Modi 2.0: From conquest to consolidation

PM Modi’s first term was about expanding political power. This term is about instituting governance.

analysis Updated: Aug 05, 2019, 07:54 IST
Ashok Malik
Ashok Malik
There are two favourable conditions in this term. One, the electoral calender gives the government room to focus on policy-making. And two, infrastructure investment will begin showing results by 2021-22. How will the government use this political and fiscal room?
There are two favourable conditions in this term. One, the electoral calender gives the government room to focus on policy-making. And two, infrastructure investment will begin showing results by 2021-22. How will the government use this political and fiscal room? (Sonu Mehta/HT PHOTO)

About 2,500 years ago, the ancient Greeks unleashed history’s first wave of globalisation. Led by Alexander the Great, they established supremacy over a vast territory across three continents. By chance, rather than design, this project had two stages.

The first saw Alexander conquering nation after nation, from north Africa to central Asia. He was a relentless, ceaseless battle commander, not resting and rarely, if ever, coming back to a place he had left. The second stage came after Alexander’s sudden death. It gave rise to smaller but still sizeable empires that consolidated Alexander’s gains. It was left to Ptolemy in Egypt, the Seleucid Empire in Bactria-West Asia, and the Mauryas in the Indian subcontinent – in a sense also a successor state to Alexander – to busy themselves in humdrum governance, lasting institutions and start-up civilisations.

The “Alexander dilemma” throws up a tantalising question. It tests generals; even businesspersons. At which stage do you switch from accumulation to using your surplus to create a new identity for that which has been accumulated, be it territory or capital?

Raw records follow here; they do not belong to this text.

-- ==== Sys2Proof/Machine/Startup.lean ====
section
/-! DEFINITION. Reset, start-up, self-test, the seed, ZEROISE, the test access port and the delivery loopback agents (13 R304 to R306,
15 R320 to R331, 16 R353, R354). -/
namespace Sys2Proof.Machine

/-! ### What outlives a reset -/

/-- The state after a reset or erasure of s: the reset values, with the levels on the input pins (an engine record whose acknowledge
is withheld among them), the always-on ZEROISED and ZCAUSE (13 R305), and this model's own queue and counter. -/
def State.erased (s : State) : State :=
  { State.reset with
    pending := s.pending, free := s.free,
    wf := { State.reset.wf with inputs := s.wf.inputs },
    cf := { State.reset.cf with ready := s.cf.ready, fail := s.cf.fail, jack := s.cf.jack },
    mi := { State.reset.mi with channels := tmap {} s.mi.channels fun _ c => { req := c.req, held := c.held } },
    er := { State.reset.er with zeroised := s.er.zeroised, zcause := s.er.zcause },
    ts := { State.reset.ts with tapIr := s.ts.tapIr },
    np := { State.reset.np with zIn := s.np.zIn, pswGood := s.np.pswGood, porst := s.np.porst } }

/-- The hardware phase begins (15 Table 15-1 steps 2 and 3). -/
def State.beginStartup (s : State) : State :=
  { s with ts.phase := .selftest, np.pswEn := 0xFFFFFF, np.off := 0, np.ret := 0, np.retEn := 0 }

/-- PORST_N falls: every port is cleared (16 R353); the hold of a ZEROISE level stays (13 R304). -/
def State.porstFall (s : State) : State :=
  let t := s.erased
  { t with np.porst := false, np.zHold := s.np.zHold, np.zDone := s.np.zHold && s.np.zDone, ts.tapIr := .idcode }

/-- PORST_N falls; during a ZEROISE sequence it takes effect after its step 5. -/
def State.porstFallEvent (s : State) : State :=
  if !s.np.porst then s
  else if s.np.zRun then { s with np.porstDue := true, np.porstBack := false }
  else s.porstFall

/-- PORST_N rises. -/
def State.porstRise (s : State) : State :=
  if s.np.porstDue then { s with np.porstBack := true }
  else if s.np.porst then s
  else
    let s := { s with np.porst := true }
    if s.np.zHold || s.np.zRun then s else s.beginStartup

/-! ### Self-test and spares (15 R322, R323) -/

/-- The states of cluster k's five Porters after self-test. -/
def spareChoice (bad : BitVec 80) (k : Nat) : List PorterState :=
  let ok (p : Nat) : Bool := !bit bad (5 * k + p)
  (List.range 5).map fun p =>
    if !ok p then .failed
    else
      let before := (List.range p).countP ok
      if before < 4 then .active else .spare

/-- Self-test ends. -/
def State.selftestEnd (s : State) (r : SelftestResult) : State :=
  if s.ts.phase ≠ .selftest then s
  else
    let firstBit (n : Nat) (ok : Nat → Bool) : Option Nat := (List.range n).find? ok
    let copy : List (Nat × Nat) := match firstBit 16 (fun k => bit r.copies k) with | some k => [(5, k)] | none => []
    let replay : List (Nat × Nat) := match firstBit 4 (fun n => bit r.replays n) with | some n => [(0xD, n)] | none => []
    let other : List (Nat × Nat) := match r.other with | some p => [(p.1.toNat, p.2.toNat)] | none => []
    let all := sortBy (fun (a b : Nat × Nat) => a.1 < b.1) (copy ++ replay ++ other)
    let first := all.headD (0, 0)
    let s := (List.range 16).foldl (fun s k =>
      let st := spareChoice r.porters k
      (List.range 5).foldl (fun s p => s.modPorter k p fun y =>
        { y with state := if bit r.copies k then .off else st[p]?.getD .failed }) s) s
    { s with
      np.pswGood := 0xFFFFFF, st.storeOk := ~~~r.copies,
      ts.bistDone := true, ts.bistPass := all = [], ts.bistArray := BitVec.ofNat 5 first.1, ts.bistInst := BitVec.ofNat 9 first.2,
      ts.clusters := r.copies, ts.portsLost := r.replays,
      ts.phase := if r.other.isSome || r.copies = BitVec.allOnes 16 then .failed else .rngWait }

/-! ### The seed (15 R325) -/

/-- The key-grade handshake delivers the seed; the bits are discarded outside RNG_WAIT, and where RNG_FAIL rose meanwhile. -/
def State.keyHandshake (s : State) (seed : BitVec 128) : State :=
  if !s.kreqUp then s
  else
    let t := { s with cf.kreq := false, cf.kdrop := false }
    if s.cf.kdrop || s.ts.phase ≠ .rngWait then t
    else { t with lt.seed := seed, lt.scramble := 1, ts.phase := .seeding }

/-- The fixed-scramble option is written; the bits of a handshake in progress are discarded. -/
def State.fixedScramble (s : State) : State :=
  if s.ts.phase = .rngWait then { s.kreqHold true with lt.seed := 0, lt.scramble := 2, ts.phase := .seeding } else s

/-- READY (15 Table 15-1 step 9, R324). -/
def State.startupReady (s : State) : State :=
  if s.ts.phase ≠ .seeding || !s.gl.tbSeen then s
  else
    let s := { s with ts.phase := .ready, wf.enabled := true, er.shadow := false, np.state := .run }
    let s := s.modFn 0 fun x => { x with state := .inService, index := s.gl.index }
    let due := s.lt.srcPend.filterMap fun p => p.2.map fun d => (p.1, d.toNat)
    let s := due.foldl (fun s p => s.internal p.1 p.2) s
    let s := if s.er.zeroised then s.internal srcZeroised s.er.zcause.toNat else s
    let s := (List.range 16).foldl (fun s k => s.touchIdle k) s
    (s.replayLines).replayRecords

/-! ### ZEROISE (13 Table 13-4, 16 R354) -/

/-- Every access outstanding at the host port that has no response is answered DENY, a read with a zero beat for each word it touched (16
R341). -/
def State.denyOutstanding (s : State) : State :=
  let open_ := s.hp.slots.filter fun x => s.hp.responses.all fun r => r.id ≠ x.id
  let s := open_.foldl (fun s x => s.respond ⟨x.id, 0, false, false, 0⟩ .deny (List.replicate x.words 0)) s
  { s with hp.stalled := [], blocked := [], np.wbuf := [], np.wbufLost := [] }

/-- Steps 2 and 3: accesses denied, egress withdrawn, the notice sent. -/
def State.zeroiseBegin (s : State) (cause : BitVec 2) (internal : Bool) : State :=
  let s := s.denyOutstanding
  let s := { s with
    np.zRun := true, np.zInternal := internal, np.zDone := false, er.zcause := cause, ep.queue := [], ep.spill := [] }
  s.zeroiseNotice

/-- ZEROISE rises. -/
def State.zeroiseRise (s : State) : State :=
  if s.np.zIn then s
  else
    let s := { s with np.zIn := true }
    if s.np.zRun then s else s.zeroiseBegin 1 false

/-- Step 5 ends (13 R304, R305, R306). -/
def State.zeroiseEnd (s : State) : State :=
  if !s.np.zRun then s
  else
    let t := s.erased
    let t := { t with
      er.zeroised := true, np.zDone := true, np.zHold := s.np.zIn, np.pswEn := 0, hp.slots := s.hp.slots,
      hp.untaken := s.hp.untaken, hp.responses := s.hp.responses, ep.outstanding := s.ep.outstanding, ts.maker := s.ts.maker }
    if s.np.porstDue then (if s.np.porstBack then t.porstFall.porstRise else t.porstFall)
    else if s.np.zMaker then t.zeroiseBegin 2 true
    else if s.np.zIn || s.np.zInternal || s.ts.maker.isSome || !s.np.porst then t
    else t.beginStartup

/-- ZEROISE falls. -/
def State.zeroiseFall (s : State) : State :=
  if !s.np.zIn then s
  else
    let s := { s with np.zIn := false }
    if s.np.zHold then
      let s := { s with np.zHold := false, np.zDone := false }
      if s.np.porst && s.ts.maker.isNone then s.beginStartup else s
    else s

/-! ### The test access port (13 R306, 15 R331) -/

/-- IDCODE (15 Table 15-5). -/
def idcodeWord : Word :=
  word [(1, 1), (11, Config.manufacturer.toNat), (16, 0x0E27), (4, (fld glbId 16 4).toNat)]

/-- An instruction is loaded whose data register reads v. -/
def State.tapLoad (s : State) (i : TapIr) (v : List Word) : State := { s with ts.tapIr := i, ts.tapDr := v, ts.pins := none }

/-- An instruction that selects the boundary register: what its cells capture from the pins is a free value (IEEE 1149.1). -/
def State.tapBoundary (s : State) (i : TapIr) : State := s.draw.tapLoad i [Config.boundaryCells s.free]

/-- A maker-only instruction raises an internal ZEROISE first, after one that is running; its mode takes effect at the end. -/
def State.makerOnly (s : State) (ir : Byte) : State :=
  let s := { s with ts.tapIr := .maker ir, ts.maker := some ir, ts.pins := none }
  if s.np.zRun then { s with np.zMaker := true } else s.zeroiseBegin 2 true

/-- TST_START and TST_BIST (15 Tables 15-7, 15-8). -/
def Phase.code : Phase → Nat
  | .reset => 0 | .selftest => 1 | .rngWait => 2 | .seeding => 3 | .ready => 4 | .failed => 5

def State.startWord (s : State) : Word := word [(3, s.ts.phase.code)]
def State.bistWord (s : State) : Word :=
  word [(1, b2n s.ts.bistDone), (1, b2n s.ts.bistPass), (5, s.ts.bistArray.toNat), (9, s.ts.bistInst.toNat),
    (16, s.ts.clusters.toNat), (4, s.ts.portsLost.toNat)]

/-- PRT_PACE (05 Table 05-12). -/
def State.paceWord (s : State) : Word :=
  word [(12, s.pa.pace.toNat), (12, s.pa.paceMin.toNat), (12, s.pa.paceMax.toNat), (1, b2n s.pa.paceValid)]

/-- TST_LOOPn_CFG and TST_LOOPn_STATUS. -/
def State.loopCfgWord (s : State) (n : Nat) : Word :=
  let l := s.loopb n
  word [(2, l.depth.toNat), (1, 0), (1, b2n l.respond), (1, b2n l.pattern), (5, l.lanes.toNat), (32, l.flits.toNat)]
def State.loopStatusWord (s : State) (n : Nat) : Word :=
  let l := s.loopb n
  word [(2, l.state.toNat), (4, l.code.toNat), (32, l.ok.toNat), (16, l.bad.toNat)]

/-! ### Delivery loopback agents (15 R330) -/

/-- A write of TST_DLOOPk. Its fields take the values written at once, but for EN: it stays set while the agent holds an event, and is set only
where the target is free. While EN is set a new TARGET is the one served from then on: DESIGN CHOICE (notes/assumptions/61.md). -/
def State.dloopWrite (s : State) (k : Nat) (v : Word) : State :=
  let d := s.dloop k
  let t := (fld v 1 8).toNat
  let other := s.dloop (1 - k)
  let free := !(s.target t).enable && (s.target t).held = [] && !(other.en && other.target.toNat = t)
  let on : Bool := if d.en then bit v 0 || d.claimed.isSome else bit v 0 && free
  let s := s.modDloop k fun d =>
    { d with
      target := fld v 1 8, delay := fld v 9 12, hold := fld v 21 12, en := on, closing := on && d.en && (d.closing || !bit v 0),
      claimed := if d.en then d.claimed else none }
  let s := if d.en && !(on && d.target = fld v 1 8) then s.retarget d.target.toNat else s
  if on && !(d.en && d.target = fld v 1 8) then s.retarget t else s

/-- Agent k claims the candidate that its target offers, once DELAY has passed. -/
def State.dloopClaim (s : State) (k : Nat) : State :=
  let d := s.dloop k
  let t := d.target.toNat
  match (s.target t).offered with
  | some c =>
    if !d.en || d.closing || d.claimed.isSome || s.offerBusy t || s.age (s.target t).offerAt < 16 * d.delay.toNat then s
    else (s.claim t).2.modDloop k fun d => { d with claimed := some c, at_ := s.gl.time }
  | none => s

/-- The target that holds candidate c, else t. -/
def State.holderOf (s : State) (c t : Nat) : Nat :=
  ((List.range 256).find? fun g => (s.target g).held.any fun h => h.cand = c).getD t

/-- Agent k completes the event it holds, once HOLD has passed. -/
def State.dloopComplete (s : State) (k : Nat) : State :=
  let d := s.dloop k
  match d.claimed with
  | some c =>
    let t := s.holderOf c d.target.toNat
    if s.candBusy c || s.age d.at_ < 16 * d.hold.toNat then s
    else
      let s := s.modDloop k fun d => { d with claimed := none }
      let s := if ((s.target t).held.any fun h => h.cand = c) then s.completeCand t c else s.strayComplete t (s.candName c)
      if d.closing then (s.modDloop k fun d => { d with en := false, closing := false }).retarget d.target.toNat else s
  | none => s

end Sys2Proof.Machine
end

It is tempting to see contemporary politics through a similar prism. It tells us why the BJP-led government that took office on May 30, 2019, is not simply a continuation of its predecessor, but is, and has, to be qualitatively different. Already a nuanced shift has revealed itself in the party-government dynamic. In 2014-19, what India saw, assessed and rewarded was a government of the party. In the coming five years, the key to the Bharatiya Janata Party (BJP)’s continued success will be to convert itself into the party of government.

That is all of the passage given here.